7 - This is because deep-water waves eventually reach water depths that are less than one-half of their wavelength. - Friction removes energy from the waves and the wavelength decreases in the surf zone - The wave height increases and when the steepness (H/L) reaches 1/7 (at a water depth of 1.3 times the wave height), the wave breaks as surf. - When the water depth becomes less than 1/20 of the wavelength, waves behave as shallow water waves and are greatly hampered by the bottom. - There is a significant transport of water towards the shore under these condition (it goes from circular to horizontal movement) Plunging breakers have a curling crest that moves over an air pocket. The curling particles outrun the wave. This usually occurs on moderately steep beach slopes, and surfers love these waves! Spilling breakers are a more common type of breaker found on more gentle beach slopes. They last longer than plunging breakers because their energy is removed more slowly.
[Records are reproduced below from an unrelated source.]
/-- R143 and R144: a GROW to no more than the group holds does nothing; one that the pool can meet, with nobody waiting, takes the
blocks and stands from the next run; else the sub-group waits in the port's queue. SHRK drops the vector registers at and above 8 × t
and returns the blocks. R359 and R360: SPAWN puts the 64-byte record at a scratchpad offset at the tail of the context's launch queue
and writes all ones to k_d, or writes 0 and leaves a full queue; YIELD parks the sub-group for n turns of its group after the turn it
issues in, a count of more than 63 raising ILLEGAL_OPERAND; a turn counts when its run is over, and when no turn is left the lanes are
READY at the next instruction. -/
def Obligations.GroupChanges : Prop :=
  (∀ (s : State) (i : Iss) (f : FmtM), f.rb = true → f.nw = false → Issues s i .none [] → (src10 f.a).uniform = true →
    let n := (i.uni (src10 f.a)).toNat
    let port := (s.core i.core).port i.port
    let b := i.g.curBudget
    1 ≤ n → n ≤ 48 →
    (n ≤ b → ∃ t g, exec (.grow f) s = .next t ∧ Moved s t i 2 g ∧ RegistersKept i.g g ∧ Untouched s t i.key) ∧
    (b ≤ n → ∃ t g, exec (.shrk f) s = .next t ∧ Moved s t i 2 g ∧ RegistersKept i.g g ∧ Untouched s t i.key) ∧
    (b < n → port.waitq = [] → n - b ≤ port.pool →
      ∃ t g, exec (.grow f) s = .next t ∧ t.group? i.key = some g ∧ RegistersKept i.g g ∧ Untouched s t i.key ∧
        g.budgetNext = some n ∧ g.budget = i.g.budget ∧ ((t.core i.core).port i.port).pool = port.pool - (n - b) ∧
        ∀ l, inSet i.sub l = true → (g.lane l).pc = i.run.pc + 8 ∧ (g.lane l).st = (i.g.lane l).st) ∧
    (b < n → (port.waitq ≠ [] ∨ port.pool < n - b) →
      ∃ t g, exec (.grow f) s = .next t ∧ t.group? i.key = some g ∧ RegistersKept i.g g ∧ Untouched s t i.key ∧
        SpecialsKept i.g g ∧ ((t.core i.core).port i.port).pool = port.pool ∧
        ((t.core i.core).port i.port).waitq = port.waitq ++ [{ slot := keySlot i.key, lanes := i.sub, target := n }] ∧
        ∀ l, inSet i.sub l = true → (g.lane l).pc = i.pci ∧ (g.lane l).st = .parked .grow) ∧
    (n < b → port.waitq = [] →
      ∃ t g, exec (.shrk f) s = .next t ∧ t.group? i.key = some g ∧ g.budgetNext = some n ∧ Untouched s t i.key ∧
        ((t.core i.core).port i.port).pool = port.pool + (b - n) ∧
        (∀ r l, l < 32 → g.vget r l = if r < 8 * n then i.g.vget r l else 0) ∧ g.g = i.g.g ∧ g.k = i.g.k ∧ g.j = i.g.j ∧
        ∀ l, inSet i.sub l = true → (g.lane l).pc = i.run.pc + 8 ∧ (g.lane l).st = (i.g.lane l).st)) ∧
  ((∀ (s : State) (i : Iss) (f : FmtW), f.m.nw = false → f.m.d.toNat < 8 → (src10 f.m.a).isG = true → Issues s i .none [] →
    s.stalls i true = false →
    let off := (i.uni (src10 f.m.a)).toNat
    let b := teamPacket s i.t off
    off % 64 = 0 → off + 64 ≤ i.t.ringStart → absent (s.core i.core) (i.t.base + off) 64 = false → recBad b = false →
    s.queueBound i.c.lq i.c.num = true →
    ∃ t g, exec (.spawn f) s = .next t ∧ Moved s t i 3 g ∧ g.v = i.g.v ∧ g.g = i.g.g ∧ g.fflags = i.g.fflags ∧
      (∀ n, n ≠ f.m.d.toNat → g.kget n = i.g.kget n) ∧
      (f.m.d.toNat ≠ 0 → g.kget f.m.d.toNat = if (s.lqueue i.c.lq).full then 0 else BitVec.allOnes 32) ∧
      ((s.lqueue i.c.lq).full = true → t.lqueue i.c.lq = s.lqueue i.c.lq) ∧
      ((s.lqueue i.c.lq).full = false → (t.lqueue i.c.lq).recs = (s.lqueue i.c.lq).recs ++
        [{ bytes := b, pc := i.pci, who := some i.g.gid, peer := 0xFF }]) ∧
      ∀ space a, byteAt t space a = byteAt s space a) ∧
  (∀ (s : State) (i : Iss) (f : FmtW), f.m.nw = false → f.m.rb = true → (src10 f.m.a).uniform = true → Issues s i .none [] →
    let n := (i.uni (src10 f.m.a)).toNat
    ∃ t g, exec (.yield f) s = .next t ∧ t.group? i.key = some g ∧ RegistersKept i.g g ∧ SpecialsKept i.g g ∧
      (n ≤ 63 → Untouched s t i.key ∧ ∀ l, inSet i.sub l = true → (g.lane l).st = .parked (.turns (n + 1)) ∧ (g.lane l).pc = i.pci) ∧
      (63 < n → ∀ l, inSet i.sub l = true → (g.lane l).tcause = 2 ∧ (g.lane l).tpc = i.pci)) ∧
  (∀ (s : State) (c p n : Nat) (g : Group), s.group? (slotKey c p n) = some g →
    let port := (s.core c).port p
    (port.turn = none ∨ port.turn = some n ∨ port.run.isSome = true) →
    let gone : Nat := if port.turn = some n ∧ port.run = none then 1 else 0
    ∃ t g', exec (.yieldCountExpiry c p n) s = .next t ∧ t.group? (slotKey c p n) = some g' ∧ RegistersKept g g' ∧
      Untouched s t (slotKey c p n) ∧ ∀ l, l < 32 →
        (∀ k, (g.lane l).st = .parked (.turns k) →
          (k ≤ gone → (g'.lane l).st = .ready ∧ (g'.lane l).pc = (g.lane l).pc + 12) ∧
          (gone < k → (g'.lane l).st = .parked (.turns (k - gone)) ∧ (g'.lane l).pc = (g.lane l).pc)) ∧
        ((∀ k, (g.lane l).st ≠ .parked (.turns k)) → g'.lane l = g.lane l)))

/-! ## Memory -/

/-- R96 to R100: a load whose active lanes all pass gives v_d to v_(d + n − 1) of each the elements at its address, sign- or
zero-extended by TY, from the LLC or beyond at scope .dev and wider (a narrower one may take the bytes of an L1 copy, `loadBytes`);
nothing else of the registers changes, no byte of any memory does, and the region goes on. (`l1Settle`: which lines have left the L1 is
free, R86.) A lane whose address is not a multiple of the access size traps with MISALIGNED, TADDR being its address; one that meets a
replayable cause replays at its TREGION and is posted (R42, R376). -/
def Obligations.Loads : Prop :=
  ∀ (s : State) (i : Iss) (f : FmtW),
    let ty := f.m.ty.toNat
    let w := memW ty
    let n := memCount f.aux
    let m := i.act f.m.g.toNat
    memBad f = false → wScopeBad f = false → wRel f = false → vRangeOk f.m.d.toNat n i.g.budget = true →
    (src10 f.m.a).address = true → Issues s i .none (srcsM f.m 1) → s.stalls i false = false →
    Walked s i (eas f (n * w) i) →
    (∀ loc, AllPass s i .read 0 (n * w) (n * w) m (ea i f) loc → NoPromotion s i f.promo m loc →
      let bytes (l : Nat) : List Byte :=
        (s.l1Settle i.core ((lanesOf m).map fun j => { lane := j, va := ea i f j, loc := loc j })).loadBytes i.core f.scope.toNat
          (loc l).space (loc l).pa (n * w)
      (2 ≤ f.scope.toNat → ∀ l, bytes l = s.readBytes (loc l).space (loc l).pa (n * w)) ∧
      ∃ t g, exec (.ld f) s = .next t ∧ Moved s t i 3 g ∧ RestKept s t i.key ∧
        VectorsLoaded i.g g f.m.d.toNat n (written i f.m.g.toNat f.m.nw) (fun k l => element_ ty w k (bytes l)) ∧
        ∀ l, l < 32 → (g.lane l).tregion = (i.g.lane l).tregion) ∧
    (∃ t g, exec (.ld f) s = .next t ∧ t.group? i.key = some g ∧
      (∀ l, inSet m l = true → ea i f l % (n * w) ≠ 0 →
        (g.lane l).tcause = 8 ∧ (g.lane l).taddr = BitVec.ofNat 64 (ea i f l) ∧ (g.lane l).tpc = i.pci) ∧
      ∀ l cause, inSet m l = true → ea i f l % (n * w) = 0 → s.resolve6 i.c i.priv .read (ea i f l) (n * w) = .error cause →
        replayable cause = true → ReplayTaken s t i g l cause (ea i f l) 0)

/-- R96 to R100 for a store whose active lanes all pass and lie in local or host memory, which holds no error: each byte of a lane's
address range takes the lane's byte, the highest active lane's where ranges overlap, and every byte outside the ranges reads as before,
but for the cleared bitmap, whose bit of a page goes with the first write to the page (R94). No register changes. A misaligned lane
traps, and one that meets a replayable cause replays, as a load's does. -/
def Obligations.Stores : Prop :=
  ∀ (s : State) (i : Iss) (f : FmtW),
    let ty := f.m.ty.toNat
    let w := memW ty
    let n := memCount f.aux
    let m := i.act f.m.g.toNat
    let b := src10 f.m.b
    memBad f = false → f.scope.toNat < 5 → f.promo = false → wAcq f = false → f.m.nw = false → storeSrcOk i b ty n = true →
    (src10 f.m.a).address = true → Issues s i .none (srcsM f.m 2) → s.stalls i (wRelWide f) = false →
    Walked s i (eas f (n * w) i) →
    (∀ loc, AllPass s i .write 1 (n * w) (n * w) m (ea i f) loc →
      (∀ l, inSet m l = true → (loc l).space = 0 ∨ ((loc l).space = 1 ∧ s.unreachable = false)) →
      s.eccBad = [] → s.tagBad = [] →
      ∃ t g, exec (.st f) s = .next t ∧ Stored s t i 3 g ∧ RegistersKept i.g g ∧
        (∀ l k, inSet m l = true → k < n * w →
          (∀ l', inSet m l' = true → l < l' → (loc l').space = (loc l).space → (loc l').pa ≠ (loc l).pa) →
          byteAt t (loc l).space ((loc l).pa + k) = [(storeBytes i b ty w n l).getD k 0]) ∧
        ∀ space a, (∀ l, inSet m l = true → (loc l).space = space → a < (loc l).pa ∨ (loc l).pa + n * w ≤ a) →
          NotCleared space a m loc → byteAt t space a = byteAt s space a) ∧
    (∃ t g, exec (.st f) s = .next t ∧ t.group? i.key = some g ∧
      (∀ l, inSet m l = true → ea i f l % (n * w) ≠ 0 →
        (g.lane l).tcause = 8 ∧ (g.lane l).taddr = BitVec.ofNat 64 (ea i f l) ∧ (g.lane l).tpc = i.pci) ∧
      ∀ l cause, inSet m l = true → ea i f l % (n * w) = 0 → s.resolve6 i.c i.priv .write (ea i f l) (n * w) = .error cause →
        replayable cause = true → ReplayTaken s t i g l cause (ea i f l) 1)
B. Wave refraction - Waves seldom approach the shore at exactly a 90 degree angle, so the part that contacts the bottom first is bent or refracted. - The orthogonal lines of equal energy are always bent toward shallow water. - This explains why wave energy is often bent toward headlands (which are therefore subject to erosion) with an increased wave height. - Bays on the other hand receive more dispersed energy which may deposit sediment. C. Wave diffraction - This is the bending of waves around objects, such as wave energy that moves past barriers into harbors. - On a smaller scale and more difficult to explain than refraction, diffraction happens because any point on a wave front can be a source which can propagate in any direction. D. Wave reflection - Minimum energy loss occurs when a wave is reflected at a right angle. - Less ideal reflections produced standing waves which have no net movement. - Standing waves, sometimes called stationary waves because they appear to stand still, have nodes where there is no vertical movement.

8 - Antinodes are the points of greatest vertical movement - Reflection of a wave from a barrier occurs at an angle equal to the angle of approach to the barrier - The Wedge in Southern California is an example of reflection and constructive interference that produces a famous body-surfing beach. Its waves may exceed 26 feet (8 m) in height.